■ **Exercise**:
The entries below contain a line with "f 1 ≤ 1023 →" and a line with "exec (.setSpan f) s = answered". Retype exactly everything from the first down to the second, both included, and nothing else.

##### Data to examine

/-- The circuit numbers of the resync set in ascending order (R171). -/
def State.resyncNumbers (s : State) : List Nat :=
  ((allSlots.filter fun x => s.reports.resync.getLsbD x.val).map s.circuitNumber).foldr insertAscending []

/-- The RESYNC test of a FETCH-REPORT (R171). -/
def State.resyncTest (s : State) : State :=
  if s.reports.queue.length ≤ Config.resyncAt ∧ (s.reports.resync ≠ 0 ∨ s.reports.viewChanged = true) then
    let r := { s.report .resync with circuits := some s.resyncNumbers, viewChanged := s.reports.viewChanged }
    s.setReports { queue := s.reports.queue ++ [r], resync := 0, viewChanged := false }
  else s

/-- A fetched hunt outcome frees its slot: the ENDED slot of its reference (R98, R172, log entry 32). -/
def State.freeFetched (s : State) (r : Report) : State :=
  if r.kind.ofHunt then
    match (List.finRange 16).find? fun ix => (s.huntSlot ix).state = .ended && (s.huntSlot ix).reference = r.reference with
    | some ix => s.putHuntSlot ix HuntSlot.reset
    | none => s
  else s

/-- FETCH_REPORT (R172). -/
def execFetchReport (fields : List Byte) (s : State) : Host.Outcome State Fault Refusal :=
  whenReleased s fun s =>
    s.takeOrder (fields.length = 0) PartPhase.anyPhase (some ()) fun _ =>
      match s.reports.queue with
      | [] => s.reply .empty .none
      | r :: rest => ((s.setReportQueue rest).freeFetched r).resyncTest.reply .done (.report r)

/-! ### The hunt unit's orders (R99, R110) -/

/-- The length of HUNT: 6 and the packed digits, at most 12 bytes (Table 12-1). -/
def huntLength (n : Nat) : Bool := 6 ≤ n && n ≤ 18

/-- HUNT (R99). -/
def execHunt (fields : List Byte) (s : State) : Host.Outcome State Fault Refusal :=
  whenReleased s fun s =>
    s.takeOrder (huntLength fields.length) PartPhase.runOnly (readHunt fields) s.huntOrder

/-- CANCEL (R110). -/
def execCancel (fields : List Byte) (s : State) : Host.Outcome State Fault Refusal :=
  whenReleased s fun s =>
    s.takeOrder (fields.length = 2) PartPhase.runOnly (some (BitVec.ofNat 16 (wordAt fields 0))) s.cancelOrder

/-! ### The span supervisor's orders (R156, R158) -/

/-- QUIESCE_SPAN (R156). -/
def execQuiesceSpan (fields : List Byte) (s : State) : Host.Outcome State Fault Refusal :=
  whenReleased s fun s =>
    s.takeOrder (fields.length = 1) PartPhase.runOnly (readSpan (byteAt fields 0)) fun sp =>
      let t := s.quiesceSpan sp
      t.reply .done (.quiesce (t.span sp).quiesce)

/-- RESUME_SPAN (R158). -/
def execResumeSpan (fields : List Byte) (s : State) : Host.Outcome State Fault Refusal :=
  whenReleased s fun s =>
    s.takeOrder (fields.length = 1) PartPhase.runOnly (readSpan (byteAt fields 0)) fun sp =>
      let t := s.resumeSpan sp
      t.reply .done (.quiesce (t.span sp).quiesce)
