/-- The order port: a transaction's bytes as their order by Table 12-1, discarded orders, and the decoder's checks in
their order. Rules: R160, R161, R162, R163, R181, Table 10-2, Table 10-3, Table 12-1. -/
def Obligations.DecoderRefuses : Prop :=
  (∀ s : State, s.inReset = false →
    let answers (st : Status) (b : ReplyBody) : Host.Outcome State Fault Refusal :=
      .next { s with port := { reply := some { status := st, body := b }, replyStands := true } }
    (∀ bytes, (bytes.length ≤ 1 ∨ ∃ kind len fields, bytes = kind :: len :: fields ∧ fields.length < len.toNat) →
      exec (.orderDiscarded bytes) s = .next { s with port := { s.port with replyStands := false } })
    ∧ (∀ kind fields, (kind = 0 ∨ 24 ≤ kind.toNat) →
      exec (.unknownOrder kind fields) s = answers .unknownOrder (.partPhase s.partPhase))
    ∧ (∀ c, lengthFits c = some false → exec c s = answers .malformed (.partPhase s.partPhase))
    ∧ (∀ c, lengthFits c = some true →
      (takenIn s.partPhase c = false → exec c s = answers .wrongPartPhase (.partPhase s.partPhase))
      ∧ (takenIn s.partPhase c = true → fieldsFit c = false →
        exec c s = answers .malformed (.partPhase s.partPhase))
      ∧ (takenIn s.partPhase c = true → fieldsFit c = true → ∀ f, namesCircuit c = some f →
        (s.locate (wordAt f 0) = none → exec c s = answers .noSuchCircuit (.circuitNumber (wordAt f 0)))
        ∧ (∀ slot, s.locate (wordAt f 0) = some slot → byteAt f 2 ≠ 0 →
          byteAt f 2 ≠ (s.circuit slot).phase.code →
          exec c s = answers .stale (.phaseStep (s.circuit slot).phase (s.circuit slot).call.step)))))
  ∧ (let orders : List (List Byte → Instr) :=
        [.setProfile, .setStation, .setSpan, .go, .readConfig, .readStatus, .readView, .fetchReport, .clearErrors, .restart,
         .readCircuit, .hunt, .cancel, .quiesceSpan, .resumeSpan, .addDigits, .respond, .answer, .clearBack, .clearForward,
         .block, .unblock, .resetCircuit]
    ∀ (kind len : Byte) (fields more : List Byte),
      (fields.length = len.toNat →
        (∀ order, orders[kind.toNat - 1]? = some order → kind ≠ 0 →
          readTransaction (kind :: len :: (fields ++ more)) = order fields)
        ∧ ((kind = 0 ∨ 24 ≤ kind.toNat) →
          readTransaction (kind :: len :: (fields ++ more)) = .unknownOrder kind fields))
      ∧ (fields.length < len.toNat →
        readTransaction (kind :: len :: fields) = .orderDiscarded (kind :: len :: fields))
      ∧ readTransaction [kind] = .orderDiscarded [kind] ∧ readTransaction [] = .orderDiscarded []
      ∧ (readTransaction fields).wellFormed = true)
  ∧ (∀ (s : State) (n : Nat),
      let names (x : Slot) : Prop :=
        (s.settings.spans[spanOf x]).equipped.getLsbD (x.val % 16) = true
          ∧ n = (s.settings.spans[spanOf x]).base + x.val % 16
      (∀ x, s.locate n = some x → names x) ∧ (s.locate n = none → ∀ x, ¬ names x))
  ∧ (∀ (s : State) (head tail : List Byte) (b : Byte),
      (head.length = 4 → exec (.hunt (head ++ b :: tail)) s = exec (.hunt (head ++ (b &&& 1) :: tail)) s)
      ∧ (head.length = 3 → exec (.addDigits (head ++ b :: tail)) s = exec (.addDigits (head ++ (b &&& 1) :: tail)) s))

/-- SET-PROFILE, SET-STATION and SET-SPAN store their values, clamped into range, and answer with the record. Rules: R176. -/
def Obligations.ConfigurationOrders : Prop :=
  ∀ (s : State) (f : List Byte), s.inReset = false → s.partPhase = .config →
    let answered (t : State) (st : Status) (b : ReplyBody) : Host.Outcome State Fault Refusal :=
      .next { t with port := { reply := some { status := st, body := b }, replyStands := true } }
    let persist (n : Nat) : Nat := if n < 2 then 2 else if 250 < n then 250 else n
    let ticks (n : Nat) : Nat := if n = 0 then 1 else n
    (∀ (ix : Fin 4) (policy : LossPolicy), f.length = 25 → byteAt f 0 = ix.val → byteAt f 23 = policy.code →
      let given : Profile :=
        { idlePersist := byteAt f 1, alarmPersist := byteAt f 2, registerPersist := byteAt f 3, linePersist := byteAt f 4
          ack := wordAt f 5, compel := wordAt f 7, digit := wordAt f 9, response := wordAt f 11, answer := wordAt f 13
          clearback := wordAt f 15, release := wordAt f 17, guardTime := wordAt f 19, holdTime := wordAt f 21
          policy := policy, autoRequest := byteAt f 24 }
      let stored : Profile :=
        { idlePersist := persist (byteAt f 1), alarmPersist := persist (byteAt f 2)
          registerPersist := persist (byteAt f 3), linePersist := persist (byteAt f 4)
          ack := ticks (wordAt f 5), compel := ticks (wordAt f 7), digit := ticks (wordAt f 9)
          response := ticks (wordAt f 11), answer := ticks (wordAt f 13), clearback := wordAt f 15
          release := ticks (wordAt f 17), guardTime := ticks (wordAt f 19), holdTime := ticks (wordAt f 21)
          policy := policy, autoRequest := if 24 < byteAt f 24 then 24 else byteAt f 24 }
      exec (.setProfile f) s = answered
        { s with settings := { s.settings with profiles := s.settings.profiles.set ix.val stored ix.isLt } }
        (if stored = given then .done else .clamped) (.profile stored))
    ∧ (∀ (method : Method) (parity : Parity), f.length = 11 → byteAt f 1 = method.code → byteAt f 2 = parity.code →
      let first (n : Nat) : Nat := if 47 < n then 47 else n
      let raised (n low : Nat) : Nat := if n < low then low else n
      let r1 := first (byteAt f 3)
      let r2 := raised (first (byteAt f 4)) r1
      let r3 := raised (first (byteAt f 5)) r2
      let given : StationSettings :=
        { ring := byteAt f 0, method := method, parity := parity, r1 := byteAt f 3, r2 := byteAt f 4, r3 := byteAt f 5
          announcePeriod := byteAt f 6, offerTime := wordAt f 7, restartTime := wordAt f 9 }
      let stored : StationSettings :=
        { ring := if byteAt f 0 = 0 then 1 else if 8 < byteAt f 0 then 8 else byteAt f 0
          method := method, parity := parity, r1 := r1, r2 := r2, r3 := r3
          announcePeriod := if byteAt f 6 < 10 then 10 else byteAt f 6
          offerTime := ticks (wordAt f 7), restartTime := ticks (wordAt f 9) }
      exec (.setStation f) s = answered { s with settings := { s.settings with station := stored } }
        (if stored = given then .done else .clamped) (.station stored))
    ∧ (∀ (sp : SpanIx) (ix : Fin 4), f.length = 6 → byteAt f 0 = sp.val → byteAt f 5 = ix.val → wordAt f 1 ≤ 1023 →
      let stored : SpanSettings := { base := wordAt f 1, equipped := BitVec.ofNat 16 (wordAt f 3), profile := ix }
      exec (.setSpan f) s = answered
        { s with settings := { s.settings with spans := s.settings.spans.set sp.val stored sp.isLt } }
        .done (.span stored))
    ∧ ((∃ sp, (s.spanSettings sp).base % 16 ≠ 0) →
      exec (.go []) s = answered s .badConfig (.detail .stationOutsideRing)
        ∨ exec (.go []) s = answered s .badConfig (.detail .baseUnaligned))
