/-- `hear` changes the bus controller, the hand-overs and the report unit. -/
@[simp] theorem State.hear_frame (line : List Bit) :
    (s.hear line).pending = s.pending ∧ (s.hear line).inReset = s.inReset ∧ (s.hear line).partPhase = s.partPhase ∧
    (s.hear line).tick = s.tick ∧ (s.hear line).station = s.station ∧ (s.hear line).settings = s.settings ∧
    (s.hear line).highway = s.highway ∧ (s.hear line).circuits = s.circuits ∧
    (s.hear line).restarting = s.restarting ∧ (s.hear line).spans = s.spans ∧ (s.hear line).hunt = s.hunt ∧
    (s.hear line).offers = s.offers ∧ (s.hear line).port = s.port := by
  induction line generalizing s with
  | nil => simp [State.hear]
  | cons b rest ih => simpa [State.hear] using ih (s.hearBit b)

/-- `freeFetched` changes a hunt slot alone. -/
@[simp] theorem State.freeFetched_frame (r : Report) :
    (s.freeFetched r).pending = s.pending ∧ (s.freeFetched r).inReset = s.inReset ∧
    (s.freeFetched r).partPhase = s.partPhase ∧ (s.freeFetched r).tick = s.tick ∧
    (s.freeFetched r).station = s.station ∧ (s.freeFetched r).settings = s.settings ∧
    (s.freeFetched r).highway = s.highway ∧ (s.freeFetched r).circuits = s.circuits ∧
    (s.freeFetched r).restarting = s.restarting ∧ (s.freeFetched r).spans = s.spans ∧
    (s.freeFetched r).offers = s.offers ∧ (s.freeFetched r).bus = s.bus ∧ (s.freeFetched r).reports = s.reports ∧
    (s.freeFetched r).port = s.port ∧ (s.freeFetched r).events = s.events := by
  unfold State.freeFetched
  refine ⟨?_, ?_, ?_, ?_, ?_, ?_, ?_, ?_, ?_, ?_, ?_, ?_, ?_, ?_, ?_⟩ <;> (repeat' split) <;> simp

/-- `resyncTest` changes the report unit alone. -/
@[simp] theorem State.resyncTest_frame :
    (s.resyncTest).pending = s.pending ∧ (s.resyncTest).inReset = s.inReset ∧ (s.resyncTest).partPhase = s.partPhase ∧
    (s.resyncTest).tick = s.tick ∧ (s.resyncTest).station = s.station ∧ (s.resyncTest).settings = s.settings ∧
    (s.resyncTest).highway = s.highway ∧ (s.resyncTest).circuits = s.circuits ∧
    (s.resyncTest).restarting = s.restarting ∧ (s.resyncTest).spans = s.spans ∧ (s.resyncTest).hunt = s.hunt ∧
    (s.resyncTest).offers = s.offers ∧ (s.resyncTest).bus = s.bus ∧ (s.resyncTest).port = s.port ∧
    (s.resyncTest).events = s.events := by
  unfold State.resyncTest
  refine ⟨?_, ?_, ?_, ?_, ?_, ?_, ?_, ?_, ?_, ?_, ?_, ?_, ?_, ?_, ?_⟩ <;> (try dsimp only) <;> (repeat' split) <;> simp

end Sys2Proof.Machine
end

##########

■ **Written answer**:
    ∧ (∀ (sp : SpanIx) (ix : Fin 4), f.length = 6 → byteAt f 0 = sp.val → byteAt f 5 = ix.val → wordAt f 1 ≤ 1023 →
      let stored : SpanSettings := { base := wordAt f 1, equipped := BitVec.ofNat 16 (wordAt f 3), profile := ix }
      exec (.setSpan f) s = answered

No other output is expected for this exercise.